No problem. You can download the whole CONGRESS file (or any selected portion thereof) from http://pythia.progressivenation.net/modules/tinycontent3/index.php?id=15
There's a menu to the left where the schemas and docs live.
Scraping BioGuide was a simple but rather tedious manual scrape -- I figured for a one-shot to populate the initial file it wouldn't matter as long as the framework got built and the schema shaped itself. The XML that comes from the query is a fairly accurate representation of the post-relational recordset, wherein there is no concept of "edge-tables" -- repeated data is repeated naturally. Thus, some fields are mutually dependent: Session controls the number of values in Position, etc. The XML output is built to allow a complete personal record on output, but it will be up to the consumer how to deal with the internally-nested "tables". (Post-relational is sometimes called "nested relational" or post-first-normal-form -- or epithets not fit to post :LOL: but it does allow for rapid response to changes and deals well with massive strings)
As you'll see, there are holes in the information, where BioGuide information just didn't fill out the mbr107.xml information. I normalized where I could and constructed the records to allow for any sort of cross-sectioning retrieval. The PN consumers love that slice-and-dice; the construction makes direct retrieval to spreadsheets a no-brainer.
The CONGRESS file I expect to be reasonably static. I'm not sure what publishing the entirety (or any portion) using RDF would be appropriate, except for publishing updates. RDF is great for publishing changes, but it's really rotten for query-and-retrieval. Our best tack probably is to publish updates via RDF while still allowing direct query to XML or HTML. Just thinking out loud...
I've seen that OGDEX is having a hard day or two. Oh, the joys of getting a site running :-) Do you need server space with MySQL? I have room on my server if you do. There's about 1/2 a terabyte of space allocated for GovTrack/Pythia/PN projects left, so I think we'll have a ways to go before filling it :-) I'm using a 64-bit AMD 3200 box with a couple of gigs of memory... horsepower and space I've got and am willing to donate to the project.
Insofar as exchanging data, as I get data into the system I try to get scripts out on the web side so that people can get at it. The "XML Data" section on Pythia has examples, links, and sample query forms so you can look at results before coding (try it before you buy it <smile>). The DTD's are shipped internally in the results, but if you are using Access or Excel, you can grab a schema from the Schemas link and run with it. It's a several step process for me to publish the DTD's and schemas, but emancipating data from the site is a lot simpler if I provide the tools to understand its structures. There again, they won't change that much and are easy to adapt.

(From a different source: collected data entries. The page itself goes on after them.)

-- ==== Sys2Proof/Certificates/Slice0/Obligations.lean ====
section
/-! DEFINITION. The statements for the provers: one `def Obligations.<Name> : Prop` each, listed in OBLIGATIONS.json. -/

open Sys2Proof Sys2Proof.Machine

/-! ## Reset -/

/-- R38: what every piece of state holds right after reset, STATUS with it; the head of the stream is the first word the
host presents. -/
def Obligations.ResetLeavesTheTabledValues : Prop :=
  State.reset.acc8 = 0x00#8 ∧ State.reset.acc16 = 0xFFFF#16 ∧ State.reset.accx = 0xFF#8 ∧
  (∀ i : Byte, entry State.reset.t8 i = none ∧ entry State.reset.t16 i = none) ∧
  State.reset.bidx = 0#9 ∧ State.reset.err = false ∧ State.reset.errcmd = 0x0000#16 ∧ State.reset.rspq = [] ∧
  State.reset.status = 0x0000#16 ∧ (∀ c : Word, fetch (hostPresent c State.reset) = some c)

/-- R230: the host's reset, from any state, is one step that sets every piece of state to its reset value and loses the
responses not yet drained; the head of the stream after it is the first command presented after it. -/
def Obligations.HostResetSetsEveryPieceOfState : Prop :=
  ∀ s : State, ∃ t : State, takeTurn .reset s = .next t ∧
    t.acc8 = 0x00#8 ∧ t.acc16 = 0xFFFF#16 ∧ t.accx = 0xFF#8 ∧
    (∀ i : Byte, entry t.t8 i = none ∧ entry t.t16 i = none) ∧
    t.bidx = 0#9 ∧ t.err = false ∧ t.errcmd = 0x0000#16 ∧ t.rspq = [] ∧
    (∀ c : Word, fetch (hostPresent c t) = some c)

/-- The model's choice (logs 1, 4, 6), over every step, a reset among them: the turn taken is used up, the capacity never
changes, and the host's record of drained words changes only on a drain. -/
def Obligations.HostsSideIsKeptByEveryStep : Prop :=
  ∀ s t : State, step s = .next t →
    t.schedule = s.schedule.tail ∧ t.rspDepth = s.rspDepth ∧ (nextTurn s ≠ .drain → t.received = s.received)

/-- R231: reset while the builder runs or after it is done restarts it from index 0, and the rebuilt tables hold what the
old ones held. -/
def Obligations.ResetRebuildsTheSameTables : Prop :=
  ∀ (s : State) (ts : List Turn), s.Inv →
    (∃ r : State, step (s.following (.reset :: List.replicate 256 .builder ++ ts)) = .next r ∧ r.bidx = 0#9) ∧
    ∃ t : State,
      run 257 (s.following (.reset :: List.replicate 256 .builder ++ ts)) = .next t ∧
      t.bidx = 256#9 ∧ t.schedule = ts ∧
      (∀ (i : Byte) (v : Byte), entry s.t8 i = some v → entry t.t8 i = some v) ∧
      (∀ (i : Byte) (v : Word), entry s.t16 i = some v → entry t.t16 i = some v)

/-! ## Encoding -/

/-- Decoding the word of a well-formed instruction gives the instruction back, with every operand. -/
def Obligations.DecodeOfEncodeIsTheInstruction : Prop :=
  ∀ i : Instr, i.wellFormed = true → decode (encode i) = .ok i

/-- Each legal word has one meaning: what it decodes to is well-formed and encodes to it. -/
def Obligations.EncodeOfDecodeIsTheWord : Prop :=
  ∀ (c : Word) (i : Instr), decode c = .ok i → encode i = c ∧ i.wellFormed = true

/-- R75: the legal words are exactly the thirteen rows of the table, each standing for its instruction with imm8 as its
operand, and every other word is illegal. -/
def Obligations.LegalWordsAreTheThirteenRows : Prop :=
  ∀ c : Word, decode? c =
    if c = 0x0000#16 then some .nop
    else if c = 0x1000#16 then some .initC8
    else if c = 0x1400#16 then some .initC16
    else if c = 0x1800#16 then some .initX8
    else if c &&& 0xFF00#16 = 0x2000#16 then some (.feedC8 (c.setWidth 8))
    else if c &&& 0xFF00#16 = 0x2400#16 then some (.feedC16 (c.setWidth 8))
    else if c &&& 0xFF00#16 = 0x2800#16 then some (.feedX8 (c.setWidth 8))
    else if c = 0x3000#16 then some .readC8
    else if c = 0x3400#16 then some .readC16
    else if c = 0x3800#16 then some .readX8
    else if c &&& 0xFF00#16 = 0x4000#16 then some (.treadC8 (c.setWidth 8))
    else if c &&& 0xFF00#16 = 0x4400#16 then some (.treadC16 (c.setWidth 8))
    else if c &&& 0xFF00#16 = 0x5000#16 ∧ (c.setWidth 8 : Byte).toNat ≤ 0x08 then some (.rreg (c.setWidth 8))
    else none

/-- R74: `rsv != 00` is illegal whatever the other fields. -/
def Obligations.ReservedBitsAreIllegal : Prop :=
  ∀ c : Word, (c.getLsbD 8 = true ∨ c.getLsbD 9 = true) → decode? c = none

/-- R76: the illegal combinations within the defined operations, by operation, engine and immediate, whatever `rsv`
is. -/
def Obligations.IllegalCombinationsAreRefused : Prop :=
  ∀ (eng : BitVec 2) (rsv : BitVec 2) (imm : Byte),
    (eng ++ rsv ++ imm ≠ 0#12 → decode? (0x0#4 ++ eng ++ rsv ++ imm) = none) ∧
    decode? (0x1#4 ++ 0b11#2 ++ rsv ++ imm) = none ∧
    decode? (0x2#4 ++ 0b11#2 ++ rsv ++ imm) = none ∧
    decode? (0x3#4 ++ 0b11#2 ++ rsv ++ imm) = none ∧
    (imm ≠ 0x00#8 → decode? (0x1#4 ++ eng ++ rsv ++ imm) = none ∧ decode? (0x3#4 ++ eng ++ rsv ++ imm) = none) ∧
    decode? (0x4#4 ++ 0b10#2 ++ rsv ++ imm) = none ∧
    decode? (0x4#4 ++ 0b11#2 ++ rsv ++ imm) = none ∧
    (eng ≠ 0b00#2 → decode? (0x5#4 ++ eng ++ rsv ++ imm) = none) ∧
    (9 ≤ imm.toNat → decode? (0x5#4 ++ eng ++ rsv ++ imm) = none)

/-- R77: every word with op in 0x6 to 0xF is illegal, and no word but 0x0000 is a NOP. -/
def Obligations.ReservedOpcodesAreIllegal : Prop :=
  ∀ c : Word, (0x6000 ≤ c.toNat → decode? c = none) ∧ (decode? c = some .nop → c = 0x0000#16)

/-- R78's count: 1296 of the 65536 words are legal. -/
def Obligations.LegalWordsNumber1296 : Prop :=
  (List.range 65536).countP (fun n => (decode? (BitVec.ofNat 16 n)).isSome) = 1296

/-- Words written out from R70's diagram and R75's table decode to what they stand for. -/
def Obligations.SampleWordsDecode : Prop :=
  decode 0b0000000000000000#16 = .ok .nop ∧
  decode 0b0001100000000000#16 = .ok .initX8 ∧
  decode 0b0010000011111111#16 = .ok (.feedC8 0xFF#8) ∧
  decode 0b0010010001000001#16 = .ok (.feedC16 0x41#8) ∧
  decode 0b0011010000000000#16 = .ok .readC16 ∧
  decode 0b0100010011111111#16 = .ok (.treadC16 0xFF#8) ∧
  decode 0b0101000000001000#16 = .ok (.rreg 0x08#8) ∧
  decode 0b0101000000001001#16 = .error .reservedRegister ∧
  decode 0b0001110000000000#16 = .error .reservedEngine

/-! ## A step -/

/-- The model's choice (log 1): a step is the atomic step of the agent at the head of the schedule, which is used up. -/
def Obligations.StepIsTheNextAgentsTurn : Prop :=
  ∀ (s : State) (t : Turn) (ts : List Turn), step (s.following (t :: ts)) = takeTurn t (s.following ts)

/-- On the command agent's turn, a legal word at the head of the stream is run: the step is exec of the decoded instruction
with the turn used up (the turn is the model's: log 1). -/
def Obligations.CommandTurnRunsTheDecodedInstruction : Prop :=
  ∀ (s : State) (ts : List Turn) (c : Word) (cs : List Word) (i : Instr),
    s.stream = c :: cs → decode c = .ok i → step (s.following (.command :: ts)) = exec i (s.following ts)

/-- The model's choice (log 2): with an empty schedule the builder steps while it can, and then the head of the stream is
run. -/
def Obligations.EmptyScheduleServesBuilderThenCommands : Prop :=
  ∀ s : State, s.schedule = [] →
    (s.bidx.toNat < 256 → step s = .next (builderStep s)) ∧
    (256 ≤ s.bidx.toNat → ∀ (c : Word) (cs : List Word) (i : Instr),
      s.stream = c :: cs → decode c = .ok i → step s = exec i s)

/-- The model's placing of a command (log 7): after withFetchWord the very next step runs the instruction of that word. -/
def Obligations.PlacedWordIsRunNext : Prop :=
  ∀ (s : State) (nbits w : Nat) (i : Instr), decodeTableWord nbits w = some i →
    step (s.withFetchWord nbits w) = exec i { s with stream := tableWord nbits w :: s.stream }

/-- R202: the command agent's step on an illegal word sets err, records the word if it is the first, changes nothing else,
gives no response, is never held, and advances past the word. -/
def Obligations.IllegalWordIsRecordedAndDropped : Prop :=
  ∀ (s : State) (c : Word) (cs : List Word), s.stream = c :: cs → decode? c = none →
    takeTurn .command s =
      .next { s with
        errcmd := if s.err = true then s.errcmd else c
        err := true
        stream := cs }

If there's a call for it, I can also produce datasets in tab-delimited or natural non-first-normal-form format. From where I sit, each is a script-twiddle to accomplish. Last night I had to add "OutputAs=HTML" to the CONGRESS script since it was pretty clear that my OpenOffice was NOT going to open XML directly from the web, but it would happily parse an HTML table into a reasonable spreadsheet. But these are things we'll run into as we go. But each is "pure" XML/HTML/flat-text - no frills, mostly because the raw data returned from a query isn't yet suitable for publication as RSS or RDF -- they're just inappropriate structures for the purpose. But for consumer-level publication, would it be a thought for you go point a wget/curl/whatever at my stores, query out what you want, then publish RDF from there? That way you can select and publish the slices of interest without having to download the whole 70 gigs of related stores. Again, just thinking out loud...
Would it be an idea for you to let ParticipatoryPolitics know that you have your hands on a second working store at Pythia? Where we're sitting individually on project might actually be further down the pike as seen from the wider scope. I'd hate to be duplicating something someone else has already done -- like a typical consumer, I'd rather query out the pieces I'm missing from the opposite store when/as/if I need them.
We all might best to think of the entire project as a widely-networked but closely-normalized data cube... the details being in one URI or another for any particular segment. I think this view will allow better and more diverse analysis of any particular stratum of interest, allowing the consumers of one particular portal to frame their mining operations one way, whilst consumers of another site might frame their mining operations somewhat differently -- but everyone relies on known normalized stores. The only thing we'd need would be a queryable location to find URI's of interest. OGDEX would fit that bill perfectly (in your copious spare time, right? (chuckle))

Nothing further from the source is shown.